Даже самые нормальные люди, как правило, практически не помнят, что с ними происходило в первые три года жизни. Я тоже не помню — все, от самого первого дня моей жизни (который я, удивительным образом, помню) и на протяжении целых трех лет, как будто стерто ластиком. Предположим, что это нормально. Но я и потом ничего не помню, вплоть до четвертого класса начальной школы, когда развернулась история вокруг папаши Фролыча. Если бы я был обычным аффектогенным амнезиком, я бы, скорее всего, именно эту историю забыл, а все остальное помнил бы. Так считают врачи. Поэтому они и говорят, что у меня особый случай.
Мое самое первое детское воспоминание, если не считать непосредственно дня появления на свет, — это не мама с ложкой и не папа с ремнем. Я помню лестничную площадку в подъезде, на которой я стою в коротких серых штанах на бретельках и белой рубашке. На эту лестничную площадку выходят две высокие коричневые двери — одна наша, а вторая соседская — и еще одна дверь, затянутая проволочной сеткой. Это лифтовая дверь. А напротив меня стоит мой сосед и ровесник Гришка Фролыч в сатиновых шароварчиках и синей рубашке в полоску.

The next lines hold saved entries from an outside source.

-- ==== Sys2Proof/Machine/Convert.lean ====
section
/-!
DEFINITION. Conversions to narrower formats (R38–R45, R83), the shared-scale choice (R42), the BF16 result pair (R50)
and the split of PAIR operands (R47). Each conversion reports what it adds to SAT and VANISHED (R39, R41).
-/
namespace Sys2Proof.Machine

/-- One converted value: its bits, whether it saturated (R39) and whether it vanished (R41). -/
structure Conv where
  bits : Nat
  sat : Bool
  van : Bool
deriving DecidableEq, Repr

/-- A list of converted values with their counts and, for a block format, its scale byte. -/
structure ConvBlock where
  scale : Nat
  elems : List Nat
  sat : Nat
  van : Nat
deriving DecidableEq, Repr

/-- Does a finite overflow (or infinity) give ±largest finite in a floating-point target (R39, R83)? `inf` says the
input itself was infinite: the directed modes act on finite overflows only. -/
def ovfIsMax (rm : RM) (satMode inf neg : Bool) : Bool :=
  satMode || (!inf && match rm with
    | .rtz => true
    | .rup => neg
    | .rdn => !neg
    | _ => false)

/-- Conversion to a floating-point format that is no block format (R39, R83, R84). -/
def convFloat (f : FFmt) (rm : RM) (satMode : Bool) (a : Fp) : Conv :=
  match a with
  | .nan => ⟨f.nanBits, false, false⟩
  | .zero n => ⟨f.pack n 0 0, false, false⟩
  | .inf n =>
    if ovfIsMax rm satMode true n then ⟨f.maxOf n, true, false⟩
    else ⟨if f.special = .nanOnly then f.nanBits else f.infBits n, false, false⟩
  | .fin n m x =>
    let q := quantum f.M f.emin m x
    let k := roundQ rm n m x q
    if magGt k q f.maxMag.1 f.maxMag.2 then
      if ovfIsMax rm satMode false n then ⟨f.maxOf n, true, false⟩
      else ⟨if f.special = .nanOnly then f.nanBits else f.infBits n, false, false⟩
    else ⟨f.pack n k q, false, decide (k = 0)⟩

/-- Conversion to an integer of `w` bits (R38, R39): NaN gives 0 and saturates; a rounded magnitude above the largest
finite value 2^(w−1) − 1 of Table NUM-2 overflows and saturates at −2^(w−1) or 2^(w−1) − 1, so −2^(w−1) itself does. -/
def convInt (w : Nat) (rm : RM) (a : Fp) : Conv :=
  match a with
  | .nan => ⟨0, true, false⟩
  | .zero _ => ⟨0, false, false⟩
  | .inf n => ⟨if n then 2 ^ (w - 1) else 2 ^ (w - 1) - 1, true, false⟩
  | .fin n m x =>
    let k := roundQ rm n m x 0
    if n then
      if k ≥ 2 ^ (w - 1) then ⟨2 ^ (w - 1), true, false⟩
      else ⟨(2 ^ w - k) % 2 ^ w, false, decide (k = 0)⟩
    else if k ≥ 2 ^ (w - 1) then ⟨2 ^ (w - 1) - 1, true, false⟩
    else ⟨k, false, decide (k = 0)⟩

/-- Conversion to a format without blocks, by code (0x22 is `bf16Pair`). -/
def convScalar (code : Nat) (rm : RM) (satMode : Bool) (a : Fp) : Conv :=
  if code = 0x09 ∨ code = 0x0A ∨ code = 0x13 then convInt (elemBits code) rm a
  else match floatFmt code with
    | some f => convFloat f rm satMode a
    | none => ⟨0, false, false⟩

/-- Is |a| above |b| for finite values? Everything else counts as 0. -/
def fpMagGt (a b : Fp) : Bool :=
  match a, b with
  | .fin _ m x, .fin _ m' x' => magGt m x m' x'
  | .fin _ _ _, _ => true
  | _, _ => false

/-- The largest finite magnitude of a list, as a finite value, or a zero (M of R42). -/
def maxFinite (vs : List Fp) : Fp :=
  vs.foldl (fun acc v => match v with
    | .fin _ m x => if fpMagGt (.fin false m x) acc then .fin false m x else acc
    | _ => acc) (.zero false)

/-- An element of an MX format before its limits: the fraction width and smallest exponent of its quantum, its largest
magnitude, and emax (R42). MXINT8 counts in steps of 2^−6. -/
structure MxElem where
  fmt : Option FFmt      -- none: MXINT8
  maxM : Nat
  maxX : Int
  emax : Int
deriving DecidableEq, Repr

/-- The element of an MX format code. -/
def mxElem (code : Nat) : MxElem :=
  match if code = 0x08 then none else floatFmt code with
  | some f => ⟨some f, f.maxMag.1, f.maxMag.2, f.emax⟩
  | none => ⟨none, 127, -6, 0⟩

/-- The quantum of an element value. -/
def MxElem.quantum (e : MxElem) (m : Nat) (x : Int) : Int :=
  match e.fmt with
  | some f => Sys2Proof.Machine.quantum f.M f.emin m x
  | none => -6

/-- The rounding that the scale check uses: stochastic rounding counts as rounding away from zero (R42). -/
def checkRm : RM → RM
  | .sr _ _ => .raz
  | r => r

/-- Does ±m × 2^x round above the element's largest finite value? -/
def MxElem.over (e : MxElem) (rm : RM) (neg : Bool) (m : Nat) (x : Int) : Bool :=
  let q := e.quantum m x
  magGt (roundQ rm neg m x q) q e.maxM e.maxX

/-- choose_scale of R42, as the exponent k (code − 127). Every element that holds the block maximum is rounded with its
own sign in the check. -/
def chooseK (e : MxElem) (rm : RM) (vs : List Fp) : Int :=
  match maxFinite vs with
  | .fin _ m x =>
    let k := ilog2 m + x - e.emax
    let raise := vs.any (fun v => match v with
      | .fin n m' x' => !magGt m x m' x' && e.over (checkRm rm) n m' (x' - k)
      | _ => false)
    let k := if raise then k + 1 else k
    max (-127) (min 127 k)
  | _ => 0

/-- One MX element at scale 2^k (R42, R44): `none` where the whole block becomes NaN. -/
def mxOne (e : MxElem) (rm : RM) (satMode : Bool) (k : Int) (v : Fp) : Option Conv :=
  let maxBits (n : Bool) : Nat := match e.fmt with
    | some f => f.maxOf n
    | none => if n then 0x81 else 0x7F
  match v with
  | .nan => none
  | .inf n => some ⟨maxBits n, true, false⟩
  | .zero n => some ⟨match e.fmt with | some f => f.pack n 0 0 | none => 0, false, false⟩
  | .fin n m x =>
    let x' := x - k
    let q := e.quantum m x'
    let r := roundQ rm n m x' q
    if magGt r q e.maxM e.maxX then
      if ovfIsMax rm satMode false n then some ⟨maxBits n, true, false⟩
      else match e.fmt with
        | some f => if f.special = .ieee then some ⟨f.infBits n, false, false⟩ else none
        | none => none
    else
      match e.fmt with
      | some f => some ⟨f.pack n r q, false, decide (r = 0)⟩
      | none => some ⟨if n then (256 - r) % 256 else r, false, decide (r = 0)⟩

/-- Counts of a list of conversions. -/
def satCountOf (cs : List Conv) : Nat := (cs.filter (·.sat)).length
/-- Counts of a list of conversions. -/
def vanCountOf (cs : List Conv) : Nat := (cs.filter (·.van)).length

/-- A block that holds a NaN: scale `sc`, every element bit 0, no counts (R42, R43). -/
def nanBlock (sc n : Nat) : ConvBlock := ⟨sc, List.replicate n 0, 0, 0⟩

/-- Is any element of the list NaN? -/
def anyNan (vs : List Fp) : Bool := vs.any (fun v => decide (v = Fp.nan))
/-- Is any element of the list infinite? -/
def anyInf (vs : List Fp) : Bool := vs.any (fun v => decide (v = Fp.inf true ∨ v = Fp.inf false))
/-- Does the list hold only zeros? -/
def allZero (vs : List Fp) : Bool := vs.all (fun v => decide (v = Fp.zero true ∨ v = Fp.zero false))

/-- The rounding of lane `i`: under SR each lane has its own random bits (R84, R85). -/
def laneRm (rms : List RM) (i : Nat) : RM := rms.getD i .rne

/-- Conversion of one MX block, Table NUM-6 in its order (R42, R43). `rms` gives each lane's rounding. -/
def convMx (code : Nat) (rms : List RM) (satMode : Bool) (vs : List Fp) : ConvBlock :=
  let e := mxElem code
  if anyNan vs then nanBlock 0xFF vs.length
  else if anyInf vs && !satMode then nanBlock 0xFF vs.length
  else if allZero vs then ⟨0x7F, List.replicate vs.length 0, 0, 0⟩
  else
    let k := chooseK e (laneRm rms 0) vs
    let cs := (List.range vs.length).map (fun i => mxOne e (laneRm rms i) satMode k (vs.getD i (.zero false)))
    if cs.any (·.isNone) then nanBlock 0xFF vs.length
    else
      let ds := cs.filterMap id
      ⟨(k + 127).toNat, ds.map (·.bits), satCountOf ds, vanCountOf ds⟩

/-- The finite positive E4M3 codes 0x01–0x7E in order: the fine scales of TL4 (R33). -/
def fineCodes : List Nat := (List.range 0x7E).map (· + 1)

/-- Is 6 × f at least M_y, exactly (R45)? -/
def fineEnough (f : Nat) (my : Fp) : Bool :=
  match fE4M3.decode f 0 with
  | .fin _ m x => !fpMagGt my (.fin false (6 * m) x)
  | _ => false

/-- One TL4 element: the E2M1 rounding of y / f, clamped to ±6 when it overflows (R45). -/
def tl4One (rm : RM) (f : Nat) (v y : Fp) : Conv :=
  let vz := decide (v = Fp.zero true ∨ v = Fp.zero false)
  match y, fE4M3.decode f 0 with
  | .inf n, _ => ⟨fE2M1.maxOf n, true, false⟩
  | .zero n, _ => ⟨fE2M1.pack n 0 0, false, !vz⟩
  | .fin n m x, .fin _ mf xf =>
    let d := divEx m x mf xf
    let q := quantum 1 0 d.1 d.2
    let r := roundQ rm n d.1 d.2 q
    if magGt r q fE2M1.maxMag.1 fE2M1.maxMag.2 then ⟨fE2M1.maxOf n, true, false⟩
    else ⟨fE2M1.pack n r q, false, decide (r = 0)⟩
  | _, _ => ⟨0, false, false⟩

/-- Conversion of one TL4 block of 16 values under coarse scale `c` (R45). An input that is no FP32 value (an INT32, or
the product of a TL4 element and its coarse scale) is rounded to FP32 by RNE before the division: DESIGN CHOICE, log 105. -/
def convTl4 (c : Word) (rms : List RM) (satMode : Bool) (vs : List Fp) : ConvBlock :=
  let ys := vs.map (fun v => fp32 (fdiv (toFp32 .rne v) c))
  if anyNan ys then nanBlock 0x7F vs.length
  else if anyInf ys && !satMode then nanBlock 0x7F vs.length
  else if allZero ys then
    ⟨0x38, List.replicate vs.length 0, 0, (vs.filter (fun v => !allZero [v])).length⟩
  else
    let my := maxFinite ys
    match (match my with
      | .fin _ _ _ => fineCodes.find? (fun f => fineEnough f my)
      | _ => some 0x38) with
    | none =>
      if satMode then
        let ds := (List.range vs.length).map (fun i =>
          tl4One (laneRm rms i) 0x7E (vs.getD i (.zero false)) (ys.getD i (.zero false)))
        ⟨0x7E, ds.map (·.bits), satCountOf ds, vanCountOf ds⟩
      else nanBlock 0x7F vs.length
    | some f =>
      let ds := (List.range vs.length).map (fun i =>
        tl4One (laneRm rms i) f (vs.getD i (.zero false)) (ys.getD i (.zero false)))
      ⟨f, ds.map (·.bits), satCountOf ds, vanCountOf ds⟩

/-- Conversion of one block of a block format by code. -/
def convBlock (code : Nat) (c : Word) (rms : List RM) (satMode : Bool) (vs : List Fp) : ConvBlock :=
  if code = 0x0B then convTl4 c rms satMode vs else convMx code rms satMode vs

/-- `l` cut into pieces of `n`, at most `fuel` of them. -/
def chunks {α : Type} (n : Nat) : Nat → List α → List (List α)
  | 0, _ => []
  | fuel + 1, l => if l.isEmpty then [] else l.take n :: chunks n fuel (l.drop n)

/-- The BF16 result pair (R50): hi, lo, and what it adds to SAT and VANISHED. The same random bits serve both halves. -/
def bf16Pair (rm : RM) (satMode : Bool) (a : Fp) : Nat × Nat × Bool × Bool :=
  let h := convFloat fBF16 rm satMode a
  match a, fBF16.decode h.bits 0 with
  | .nan, _ => (h.bits, 0, false, false)
  | .inf _, _ => (h.bits, 0, h.sat, false)
  | _, .inf _ => (h.bits, 0, h.sat, false)
  | .zero _, _ => (h.bits, 0, false, false)
  | .fin n m x, hv =>
    let hi : Int × Int := match hv with
      | .fin n' m' x' => (align n' m' x' (min x x'), min x x')
      | _ => (0, x)
    let d := align n m x hi.2 - hi.1
    let lo := convFloat fBF16 rm satMode
      (if d = 0 then .zero false else .fin (decide (d < 0)) d.natAbs hi.2)
    (h.bits, lo.bits, h.sat,
      decide (h.bits % 2 ^ 15 = 0) && decide (lo.bits % 2 ^ 15 = 0))

/-- x − y for one split step of R47, in FP32 (the difference is exact for finite values). -/
def splitSub (a b : Fp) : Fp := fp32 (addFp false .rne a (match b with
  | .fin n m x => .fin (!n) m x
  | .zero n => .zero (!n)
  | .inf n => .inf (!n)
  | .nan => .nan))

/-- One part of a split: the MXFP8-E4M3 conversion of a block (RNE, SAT mode), decoded again (R47). -/
def splitPart (vs : List Fp) : List Fp :=
  let b := convMx 0x03 [] true vs
  b.elems.map (fun e => decodeElem 0x03 e b.scale)

/-- The parts of a PAIR operand block: hi, lo, or hi, mid, lo (R47). -/
def splitParts : Nat → List Fp → List (List Fp)
  | 0, _ => []
  | n + 1, vs =>
    let p := splitPart vs
    p :: splitParts n ((List.range vs.length).map
      (fun i => splitSub (vs.getD i (.zero false)) (p.getD i (.zero false))))

end Sys2Proof.Machine
end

Вот что еще интересно с медицинской точки зрения — на это все врачи обращали внимание, — что все мои воспоминания непременно связаны с Гришкой Фролычем. Есть Фролыч — все помню до мельчайших деталей, нет Фролыча — сплошная серая пелена. Как будто ничего со мной не было, а просто я в промежутках от одного появления Фролыча (или даже простого упоминания о нем) до другого находился в анабиозе. Причем нельзя сказать, что именно с Фролычем у меня связаны какие-то неприятные ассоциации, он был моим первым и единственным другом. Поэтому врачи предполагали сперва, что мой особый случай — не такой уж и особый, просто наша с Фролычем дружба была настолько захватывающей и яркой, что когда я был не с ним, то чувствовал себя глубоко несчастным, поэтому периоды разлуки моя ущербная память блокировала.